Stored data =
- - -

-- ==== Sys2Proof/Laws/PerInstr.lean ====
section
/-! SUPPORT. Per instruction: its word matches the mask and match of its row of spec/opcode_table.json. -/

namespace Sys2Proof.Laws.EncodesToRow

/-- The word of the instruction is accepted by the row of the opcode table that has its mnemonic. -/
def Statement (i : Instr) : Prop := ∃ r ∈ opcodeTable, r.mnemonic = i.mnemonic ∧ r.accepts (encode i) = true

theorem ones4 (c : BitVec 4) : c &&& 0xF#4 = c := by revert c; decide
theorem ones3 (f : BitVec 3) : f &&& 7#3 = f := by revert f; decide
theorem ones1 (e : BitVec 1) : e &&& 1#1 = e := by revert e; decide

/-- Bitwise AND acts field by field. -/
theorem enc3_and (c c' : BitVec 4) (d d' a a' f f' b b' : BitVec 3) :
    enc3 c d a f b &&& enc3 c' d' a' f' b' = enc3 (c &&& c') (d &&& d') (a &&& a') (f &&& f') (b &&& b') := by
  apply BitVec.eq_of_getLsbD_eq; intro i hi
  simp only [enc3, BitVec.getLsbD_and, BitVec.getLsbD_append]; grind

/-- Bitwise AND acts field by field. -/
theorem enc2_and (c c' : BitVec 4) (d d' a a' : BitVec 3) (n n' : BitVec 6) :
    enc2 c d a n &&& enc2 c' d' a' n' = enc2 (c &&& c') (d &&& d') (a &&& a') (n &&& n') := by
  apply BitVec.eq_of_getLsbD_eq; intro i hi
  simp only [enc2, BitVec.getLsbD_and, BitVec.getLsbD_append]; grind

/-- Bitwise AND acts field by field. -/
theorem enc1_and (c c' : BitVec 4) (d d' : BitVec 3) (e e' : BitVec 1) (n n' : BitVec 8) :
    enc1 c d e n &&& enc1 c' d' e' n' = enc1 (c &&& c') (d &&& d') (e &&& e') (n &&& n') := by
  apply BitVec.eq_of_getLsbD_eq; intro i hi
  simp only [enc1, BitVec.getLsbD_and, BitVec.getLsbD_append]; grind

/-- The mask of the 3-Reg rows keeps cccc and fff. -/
theorem enc3_mask (c : BitVec 4) (d a f b : BitVec 3) : enc3 c d a f b &&& 0xF038#16 = enc3 c 0#3 0#3 f 0#3 := by
  rw [show (0xF038#16) = enc3 0xF#4 0#3 0#3 7#3 0#3 from by decide, enc3_and]
  simp only [BitVec.and_zero, ones4, ones3]

/-- The mask of the NOT row keeps cccc, fff and bbb. -/
theorem enc3_mask_not (c : BitVec 4) (d a f b : BitVec 3) :
    enc3 c d a f b &&& 0xF03F#16 = enc3 c 0#3 0#3 f b := by
  rw [show (0xF03F#16) = enc3 0xF#4 0#3 0#3 7#3 7#3 from by decide, enc3_and]
  simp only [BitVec.and_zero, ones4, ones3]

/-- The mask of the 2-Reg rows keeps cccc. -/
theorem enc2_mask (c : BitVec 4) (d a : BitVec 3) (n : BitVec 6) : enc2 c d a n &&& 0xF000#16 = enc2 c 0#3 0#3 0#6 := by
  rw [show (0xF000#16) = enc2 0xF#4 0#3 0#3 0#6 from by decide, enc2_and]
  simp only [BitVec.and_zero, ones4]

/-- The mask of the 1-Reg rows keeps cccc and e. -/
theorem enc1_mask (c : BitVec 4) (d : BitVec 3) (e : BitVec 1) (n : BitVec 8) :
    enc1 c d e n &&& 0xF100#16 = enc1 c 0#3 e 0#8 := by
  rw [show (0xF100#16) = enc1 0xF#4 0#3 1#1 0#8 from by decide, enc1_and]
  simp only [BitVec.and_zero, ones4, ones1]

/-- The mask of the row of the unused operation codes keeps bit 15. -/
theorem unused_mask (rest : BitVec 15) : (1#1 ++ rest : Word) &&& 0x8000#16 = 0x8000#16 := by
  apply BitVec.eq_of_getLsbD_eq; intro i hi
  rw [BitVec.getLsbD_and, BitVec.getLsbD_append]
  by_cases h : i < 15
  · simp [h]; interval_cases i <;> simp
  · have : i = 15 := by omega
    subst this; simp

theorem and (d a b : RegNum) : Statement (.and d a b) :=
  ⟨⟨"AND", 0xF038#16, 0x0000#16⟩, by decide, rfl, by
    simp only [TableRow.accepts, encode, enc3_mask]; decide⟩

theorem or (d a b : RegNum) : Statement (.or d a b) :=
  ⟨⟨"OR", 0xF038#16, 0x0008#16⟩, by decide, rfl, by
    simp only [TableRow.accepts, encode, enc3_mask]; decide⟩

theorem xor (d a b : RegNum) : Statement (.xor d a b) :=
  ⟨⟨"XOR", 0xF038#16, 0x0010#16⟩, by decide, rfl, by
    simp only [TableRow.accepts, encode, enc3_mask]; decide⟩

theorem not (d a : RegNum) : Statement (.not d a) :=
  ⟨⟨"NOT", 0xF03F#16, 0x0018#16⟩, by decide, rfl, by
    simp only [TableRow.accepts, encode, enc3_mask_not]; decide⟩

theorem add (d a b : RegNum) : Statement (.add d a b) :=
  ⟨⟨"ADD", 0xF038#16, 0x0020#16⟩, by decide, rfl, by
    simp only [TableRow.accepts, encode, enc3_mask]; decide⟩

theorem sub (d a b : RegNum) : Statement (.sub d a b) :=
  ⟨⟨"SUB", 0xF038#16, 0x0028#16⟩, by decide, rfl, by
    simp only [TableRow.accepts, encode, enc3_mask]; decide⟩

theorem sha (d a b : RegNum) : Statement (.sha d a b) :=
  ⟨⟨"SHA", 0xF038#16, 0x0030#16⟩, by decide, rfl, by
    simp only [TableRow.accepts, encode, enc3_mask]; decide⟩

theorem shl (d a b : RegNum) : Statement (.shl d a b) :=
  ⟨⟨"SHL", 0xF038#16, 0x0038#16⟩, by decide, rfl, by
    simp only [TableRow.accepts, encode, enc3_mask]; decide⟩

theorem cmplt (d a b : RegNum) : Statement (.cmplt d a b) :=
  ⟨⟨"CMPLT", 0xF038#16, 0x1000#16⟩, by decide, rfl, by
    simp only [TableRow.accepts, encode, enc3_mask]; decide⟩

theorem cmple (d a b : RegNum) : Statement (.cmple d a b) :=
  ⟨⟨"CMPLE", 0xF038#16, 0x1008#16⟩, by decide, rfl, by
    simp only [TableRow.accepts, encode, enc3_mask]; decide⟩

theorem cmpeq (d a b : RegNum) : Statement (.cmpeq d a b) :=
  ⟨⟨"CMPEQ", 0xF038#16, 0x1018#16⟩, by decide, rfl, by
    simp only [TableRow.accepts, encode, enc3_mask]; decide⟩

theorem cmpltu (d a b : RegNum) : Statement (.cmpltu d a b) :=
  ⟨⟨"CMPLTU", 0xF038#16, 0x1020#16⟩, by decide, rfl, by
    simp only [TableRow.accepts, encode, enc3_mask]; decide⟩

theorem cmpleu (d a b : RegNum) : Statement (.cmpleu d a b) :=
  ⟨⟨"CMPLEU", 0xF038#16, 0x1028#16⟩, by decide, rfl, by
    simp only [TableRow.accepts, encode, enc3_mask]; decide⟩

theorem addi (d a : RegNum) (n6 : Imm6) : Statement (.addi d a n6) :=
  ⟨⟨"ADDI", 0xF000#16, 0x2000#16⟩, by decide, rfl, by
    simp only [TableRow.accepts, encode, enc2_mask]; decide⟩

theorem ld (d a : RegNum) (n6 : Imm6) : Statement (.ld d a n6) :=
  ⟨⟨"LD", 0xF000#16, 0x3000#16⟩, by decide, rfl, by
    simp only [TableRow.accepts, encode, enc2_mask]; decide⟩

theorem st (b a : RegNum) (n6 : Imm6) : Statement (.st b a n6) :=
  ⟨⟨"ST", 0xF000#16, 0x4000#16⟩, by decide, rfl, by
    simp only [TableRow.accepts, encode, enc2_mask]; decide⟩

theorem movi (d : RegNum) (n8 : Imm8) : Statement (.movi d n8) :=
  ⟨⟨"MOVI", 0xF100#16, 0x5000#16⟩, by decide, rfl, by
    simp only [TableRow.accepts, encode, enc1_mask]; decide⟩

theorem movhi (d : RegNum) (n8 : Imm8) : Statement (.movhi d n8) :=
  ⟨⟨"MOVHI", 0xF100#16, 0x5100#16⟩, by decide, rfl, by
    simp only [TableRow.accepts, encode, enc1_mask]; decide⟩

theorem bz (b : RegNum) (n8 : Imm8) : Statement (.bz b n8) :=
  ⟨⟨"BZ", 0xF100#16, 0x6000#16⟩, by decide, rfl, by
    simp only [TableRow.accepts, encode, enc1_mask]; decide⟩

theorem bnz (b : RegNum) (n8 : Imm8) : Statement (.bnz b n8) :=
  ⟨⟨"BNZ", 0xF100#16, 0x6100#16⟩, by decide, rfl, by
    simp only [TableRow.accepts, encode, enc1_mask]; decide⟩

theorem inPort (d : RegNum) (n8 : Imm8) : Statement (.inPort d n8) :=
  ⟨⟨"IN", 0xF100#16, 0x7000#16⟩, by decide, rfl, by
    simp only [TableRow.accepts, encode, enc1_mask]; decide⟩

theorem outPort (b : RegNum) (n8 : Imm8) : Statement (.outPort b n8) :=
  ⟨⟨"OUT", 0xF100#16, 0x7100#16⟩, by decide, rfl, by
    simp only [TableRow.accepts, encode, enc1_mask]; decide⟩

theorem unusedOpcode (rest : BitVec 15) : Statement (.unusedOpcode rest) :=
  ⟨⟨"unused_1xxx", 0x8000#16, 0x8000#16⟩, by decide, rfl, by
    simp only [TableRow.accepts, encode, unused_mask]; decide⟩

theorem unusedCompare2 (d a b : RegNum) : Statement (.unusedCompare2 d a b) :=
  ⟨⟨"unused_0001_fff_010", 0xF038#16, 0x1010#16⟩, by decide, rfl, by
    simp only [TableRow.accepts, encode, enc3_mask]; decide⟩

theorem unusedCompare6 (d a b : RegNum) : Statement (.unusedCompare6 d a b) :=
  ⟨⟨"unused_0001_fff_110", 0xF038#16, 0x1030#16⟩, by decide, rfl, by
    simp only [TableRow.accepts, encode, enc3_mask]; decide⟩

theorem unusedCompare7 (d a b : RegNum) : Statement (.unusedCompare7 d a b) :=
  ⟨⟨"unused_0001_fff_111", 0xF038#16, 0x1038#16⟩, by decide, rfl, by
    simp only [TableRow.accepts, encode, enc3_mask]; decide⟩

theorem notBbb (d a b : RegNum) : Statement (.notBbb d a b) :=
  ⟨⟨"NOT_with_bbb____000", 0xF038#16, 0x0018#16⟩, by decide, rfl, by
    simp only [TableRow.accepts, encode, enc3_mask]; decide⟩

end Sys2Proof.Laws.EncodesToRow

namespace Sys2Proof

/-- The parts of `EncodedAs`, the decoding taken from the round trip. -/
theorem encodedAs_of_round_trip {i : Instr} {mask bits w : Word} (row : encode i &&& mask = bits)
    (word : encode i = w) (round : decode (encode i) = i) : EncodedAs i mask bits w :=
  ⟨row, word, word ▸ round⟩

end Sys2Proof
end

- - -

Exercise goal = Note each line above that holds "show", then copy all of them.

Reply =
  rw [show (0xF038#16) = enc3 0xF#4 0#3 0#3 7#3 0#3 from by decide, enc3_and]
  rw [show (0xF03F#16) = enc3 0xF#4 0#3 0#3 7#3 7#3 from by decide, enc3_and]
  rw [show (0xF000#16) = enc2 0xF#4 0#3 0#3 0#6 from by decide, enc2_and]
  rw [show (0xF100#16) = enc1 0xF#4 0#3 1#1 0#8 from by decide, enc1_and]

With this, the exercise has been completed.